Exercise brief. You are to retype all of the data exactly as it appears.

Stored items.
┌──

/-- APASS (R315, R316). -/
def execAPass (x : Ent) (s : State) : Out :=
  onArray s 0xA3 x [] fun c s =>
    let k := thKey c.core c.slot
    let g := getReg s k
    let src := bits x.imm 7 6
    let b := wordB c
    let k0 := bits (wordA c) 31 16
    let m0 := bits (wordA c) 15 0
    let h0 := bits (wordC c) 15 0
    let m := bits b 31 16 + 1
    let binder := binderOf s c.core c.slot
    let by_ := getReg s (thKey c.core (binder.getD 0))
    match g.fmt with
    | none => seqFault s c b
    | some f =>
      let t := tidOf s c.core g.part (bits b 15 8)
      let at_ := tidOf s c.core g.part (b % 256)
      if !slotLoaded g g.wActive || aInput g || (src = 2 && (binder.isNone || by_.bypRows < m0 + m)) then seqFault s c b
      else if bits (wordC c) 31 16 ≠ 0 then opFault s c (wordC c)
      else if src = 3 || !acTidOk s c.core g.part (bits b 15 8) || t.fmt != (aFmt f).acFmt
          || t.dim 0 < acCols f (nCols g f) || !aSourceOk s c f src (b % 256)
          || (src = 2 && width by_.bypFmt != width (aFmt f).a) then opFault s c b
      else if t.dim 1 < h0 + m then opFault s c (wordC c)
      else if src < 2 && (at_.dim 0 < k0 + kLogical g f || at_.dim 1 < m0 + m) then opFault s c (wordA c)
      else if src = 2 && (k0 != 0 || bypDepth (kLogical g f) (width by_.bypFmt) < m0 + m) then opFault s c (wordA c)
      else if isMx (aFmt f).a && k0 % 32 != 0 then opFault s c (wordA c)
      else
        let id := s.nextId
        let d := rowPeriod g
        let e0 := g.count + (if src = 1 then 24 else 4)
        let tail := rP g + rQ g + 10
        let p : Pass := {
          id := id, start := g.count, src := src, ovw := bit x.imm 3, k0 := k0, m0 := m0, h0 := h0, rows := m, acTid := bits b 15 8,
          aTid := b % 256, wsel := g.wActive, wFmt := f, pos := elemPos c }
        let s := setReg { s with nextId := id + 1 } k { g with passes := g.passes ++ [p] }
        let fetches : List (Nat × Cur) :=
          if src = 0 then ((List.range m).filter fun i => d = 2 ∨ i % 2 = 0).map fun i => (g.count + 1 + d * i, { ix := id, val := i })
          else []
        let s := postAll s c 1 .aOperandFetch fetches
        let s := if src ≠ 0 then (List.range m).foldl (fun s i =>
            schedule s (.region k) ((if src = 1 then g.count + 1 else e0) + d * i) (.row .aOperandFetch { core := c.core, slot := c.slot, ix := id, val := i })) s
          else s
        let s := postAll s c 3 .acAccumulate ((List.range m).map fun i => (e0 + d * i + tail, { ix := id, val := i }))
        schedule s (.region k) (e0 + d * m + tail + 1) (.row .passComplete { core := c.core, slot := c.slot, ix := id })

/-- ACLR (R318). -/
def execAClr (x : Ent) (s : State) : Out :=
  onArray s 0xA5 x [] fun c s =>
    let k := thKey c.core c.slot
    let g := getReg s k
    let b := wordB c
    let m := bits (wordA c) 31 16 + 1
    let h0 := bits (wordA c) 15 0
    let t := tidOf s c.core g.part (b % 256)
    if !g.passes.isEmpty || draining s c.core c.slot then seqFault s c b
    else if b / 256 ≠ 0 ∨ !acTidOk s c.core g.part (b % 256) then opFault s c b
    else if (match g.fmt with | some f => t.fmt != (aFmt f).acFmt || t.dim 0 < acCols f (nCols g f) | none => false) then opFault s c b
    else if t.dim 1 < h0 + m then opFault s c (wordA c)
    else
      let id := s.nextId
      let q : Clear := { id := id, start := g.count, tid := b % 256, h0 := h0, rows := m, pos := elemPos c }
      let s := setReg { s with nextId := id + 1 } k { g with clear := g.clear ++ [q] }
      postAll s c 3 .aclrZeroWrite ((List.range (cdiv m 2)).map fun j => (g.count + 1 + 2 * j, { ix := j, val := id }))

/-- ABIND (R321). -/
def execABind (x : Ent) (s : State) : Out :=
  onArray s 0xA6 x [] fun c s =>
    let k := thKey c.core c.slot
    let g := getReg s k
    let o := x.imm % 4
    let t := getReg s (thKey c.core o)
    if draining s c.core c.slot then seqFault s c x.imm
    else if !t.placed || t.part != g.part || !hArray t.hdr.toNat then opFault s c x.imm
    else match t.fmt with
      | none => opFault s c x.imm
      | some f =>
        setReg s k { g with bypTo := some o, bypFmt := (aFmt f).a, bypKl := kLogical t f }
/-- ABIND.OFF (R321). -/
def execABindOff (x : Ent) (s : State) : Out :=
  onArray s 0xA6 x [] fun c s =>
    let k := thKey c.core c.slot
    let g := getReg s k
    if draining s c.core c.slot then seqFault s c x.imm else setReg s k { g with bypTo := none }

/-! ## Preload (R312, R313) -/

/-- A fault of an array operation after its issue. -/
def arrFault (s : State) (core slot pos cause i0 i1 i2 : Nat) : State :=
  let k := thKey core slot
  let g := getReg s k
  setReg s k { g with faults := mergeFault g.faults { cause := cause, eng := 2, slot := slot, pos := pos, i0 := i0, i1 := i1, i2 := i2 } }
/-- An uncorrectable error that an array operation meets (R372). -/
def arrEcc (s : State) (core slot pos : Nat) (p : Place) : State := arrFault s core slot pos (eccCauses p).2 (eccUnit p) p.addr 0
/-- An address fault of an operand. -/
def arrAddr (s : State) (core slot pos cause tid e : Nat) : State :=
  let t := tidOf s core (getReg s (thKey core slot)).part tid
  arrFault s core slot pos cause (info3 tid t.space (elemAddr t (unlin t e))) e pathA

/-- What stops the access of an operand: a fenced bank group, or an address fault (R124, R180). -/
def arrStop (s : State) (core slot pos cause tid e : Nat) : State :=
  if cause = 0x14C then arrFault s core slot pos cause 0 0 0 else arrAddr s core slot pos cause tid e
/-- The index bytes of two stored rows are acceptable: bits [7:3] zero, and ascending within each group of a column (R313). -/
def indexOk (g : Region) (slot n r : Nat) : Bool :=
  let cnt := if hSparse g.hdr.toNat = 1 then 4 else 2
  let at_ (r c : Nat) : Nat := tget g.wIndex 0 (slot * 65536 + r * 256 + c)
  [2 * r, 2 * r + 1].all fun r => (List.range n).all fun c =>
    at_ r c < 8 && (r % cnt == 0 || at_ (r - 1) c < at_ r c)

/-- Store a row of codes under the keys of a weight table. -/
def fillRow (t : Tab Nat) (slot r : Nat) (l : List Nat) : Tab Nat :=
  l.zipIdx.foldl (fun t p => tput t 0 (slot * 65536 + r * 256 + p.2) p.1) t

└──

Answer to this problem.
/-- APASS (R315, R316). -/
def execAPass (x : Ent) (s : State) : Out :=
  onArray s 0xA3 x [] fun c s =>
    let k := thKey c.core c.slot
    let g := getReg s k
    let src := bits x.imm 7 6
    let b := wordB c
    let k0 := bits (wordA c) 31 16
    let m0 := bits (wordA c) 15 0
    let h0 := bits (wordC c) 15 0
    let m := bits b 31 16 + 1
    let binder := binderOf s c.core c.slot
    let by_ := getReg s (thKey c.core (binder.getD 0))
    match g.fmt with
    | none => seqFault s c b
    | some f =>
      let t := tidOf s c.core g.part (bits b 15 8)
      let at_ := tidOf s c.core g.part (b % 256)
      if !slotLoaded g g.wActive || aInput g || (src = 2 && (binder.isNone || by_.bypRows < m0 + m)) then seqFault s c b
      else if bits (wordC c) 31 16 ≠ 0 then opFault s c (wordC c)
      else if src = 3 || !acTidOk s c.core g.part (bits b 15 8) || t.fmt != (aFmt f).acFmt
          || t.dim 0 < acCols f (nCols g f) || !aSourceOk s c f src (b % 256)
          || (src = 2 && width by_.bypFmt != width (aFmt f).a) then opFault s c b
      else if t.dim 1 < h0 + m then opFault s c (wordC c)
      else if src < 2 && (at_.dim 0 < k0 + kLogical g f || at_.dim 1 < m0 + m) then opFault s c (wordA c)
      else if src = 2 && (k0 != 0 || bypDepth (kLogical g f) (width by_.bypFmt) < m0 + m) then opFault s c (wordA c)
      else if isMx (aFmt f).a && k0 % 32 != 0 then opFault s c (wordA c)
      else
        let id := s.nextId
        let d := rowPeriod g
        let e0 := g.count + (if src = 1 then 24 else 4)
        let tail := rP g + rQ g + 10
        let p : Pass := {
          id := id, start := g.count, src := src, ovw := bit x.imm 3, k0 := k0, m0 := m0, h0 := h0, rows := m, acTid := bits b 15 8,
          aTid := b % 256, wsel := g.wActive, wFmt := f, pos := elemPos c }
        let s := setReg { s with nextId := id + 1 } k { g with passes := g.passes ++ [p] }
        let fetches : List (Nat × Cur) :=
          if src = 0 then ((List.range m).filter fun i => d = 2 ∨ i % 2 = 0).map fun i => (g.count + 1 + d * i, { ix := id, val := i })
          else []
        let s := postAll s c 1 .aOperandFetch fetches
        let s := if src ≠ 0 then (List.range m).foldl (fun s i =>
            schedule s (.region k) ((if src = 1 then g.count + 1 else e0) + d * i) (.row .aOperandFetch { core := c.core, slot := c.slot, ix := id, val := i })) s
          else s
        let s := postAll s c 3 .acAccumulate ((List.range m).map fun i => (e0 + d * i + tail, { ix := id, val := i }))
        schedule s (.region k) (e0 + d * m + tail + 1) (.row .passComplete { core := c.core, slot := c.slot, ix := id })

/-- ACLR (R318). -/
def execAClr (x : Ent) (s : State) : Out :=
  onArray s 0xA5 x [] fun c s =>
    let k := thKey c.core c.slot
    let g := getReg s k
    let b := wordB c
    let m := bits (wordA c) 31 16 + 1
    let h0 := bits (wordA c) 15 0
    let t := tidOf s c.core g.part (b % 256)
    if !g.passes.isEmpty || draining s c.core c.slot then seqFault s c b
    else if b / 256 ≠ 0 ∨ !acTidOk s c.core g.part (b % 256) then opFault s c b
    else if (match g.fmt with | some f => t.fmt != (aFmt f).acFmt || t.dim 0 < acCols f (nCols g f) | none => false) then opFault s c b
    else if t.dim 1 < h0 + m then opFault s c (wordA c)
    else
      let id := s.nextId
      let q : Clear := { id := id, start := g.count, tid := b % 256, h0 := h0, rows := m, pos := elemPos c }
      let s := setReg { s with nextId := id + 1 } k { g with clear := g.clear ++ [q] }
      postAll s c 3 .aclrZeroWrite ((List.range (cdiv m 2)).map fun j => (g.count + 1 + 2 * j, { ix := j, val := id }))

/-- ABIND (R321). -/
def execABind (x : Ent) (s : State) : Out :=
  onArray s 0xA6 x [] fun c s =>
    let k := thKey c.core c.slot
    let g := getReg s k
    let o := x.imm % 4
    let t := getReg s (thKey c.core o)
    if draining s c.core c.slot then seqFault s c x.imm
    else if !t.placed || t.part != g.part || !hArray t.hdr.toNat then opFault s c x.imm
    else match t.fmt with
      | none => opFault s c x.imm
      | some f =>
        setReg s k { g with bypTo := some o, bypFmt := (aFmt f).a, bypKl := kLogical t f }
/-- ABIND.OFF (R321). -/
def execABindOff (x : Ent) (s : State) : Out :=
  onArray s 0xA6 x [] fun c s =>
    let k := thKey c.core c.slot
    let g := getReg s k
    if draining s c.core c.slot then seqFault s c x.imm else setReg s k { g with bypTo := none }

/-! ## Preload (R312, R313) -/

/-- A fault of an array operation after its issue. -/
def arrFault (s : State) (core slot pos cause i0 i1 i2 : Nat) : State :=
  let k := thKey core slot
  let g := getReg s k
  setReg s k { g with faults := mergeFault g.faults { cause := cause, eng := 2, slot := slot, pos := pos, i0 := i0, i1 := i1, i2 := i2 } }
/-- An uncorrectable error that an array operation meets (R372). -/
def arrEcc (s : State) (core slot pos : Nat) (p : Place) : State := arrFault s core slot pos (eccCauses p).2 (eccUnit p) p.addr 0
/-- An address fault of an operand. -/
def arrAddr (s : State) (core slot pos cause tid e : Nat) : State :=
  let t := tidOf s core (getReg s (thKey core slot)).part tid
  arrFault s core slot pos cause (info3 tid t.space (elemAddr t (unlin t e))) e pathA

/-- What stops the access of an operand: a fenced bank group, or an address fault (R124, R180). -/
def arrStop (s : State) (core slot pos cause tid e : Nat) : State :=
  if cause = 0x14C then arrFault s core slot pos cause 0 0 0 else arrAddr s core slot pos cause tid e
/-- The index bytes of two stored rows are acceptable: bits [7:3] zero, and ascending within each group of a column (R313). -/
def indexOk (g : Region) (slot n r : Nat) : Bool :=
  let cnt := if hSparse g.hdr.toNat = 1 then 4 else 2
  let at_ (r c : Nat) : Nat := tget g.wIndex 0 (slot * 65536 + r * 256 + c)
  [2 * r, 2 * r + 1].all fun r => (List.range n).all fun c =>
    at_ r c < 8 && (r % cnt == 0 || at_ (r - 1) c < at_ r c)

/-- Store a row of codes under the keys of a weight table. -/
def fillRow (t : Tab Nat) (slot r : Nat) (l : List Nat) : Tab Nat :=
  l.zipIdx.foldl (fun t p => tput t 0 (slot * 65536 + r * 256 + p.2) p.1) t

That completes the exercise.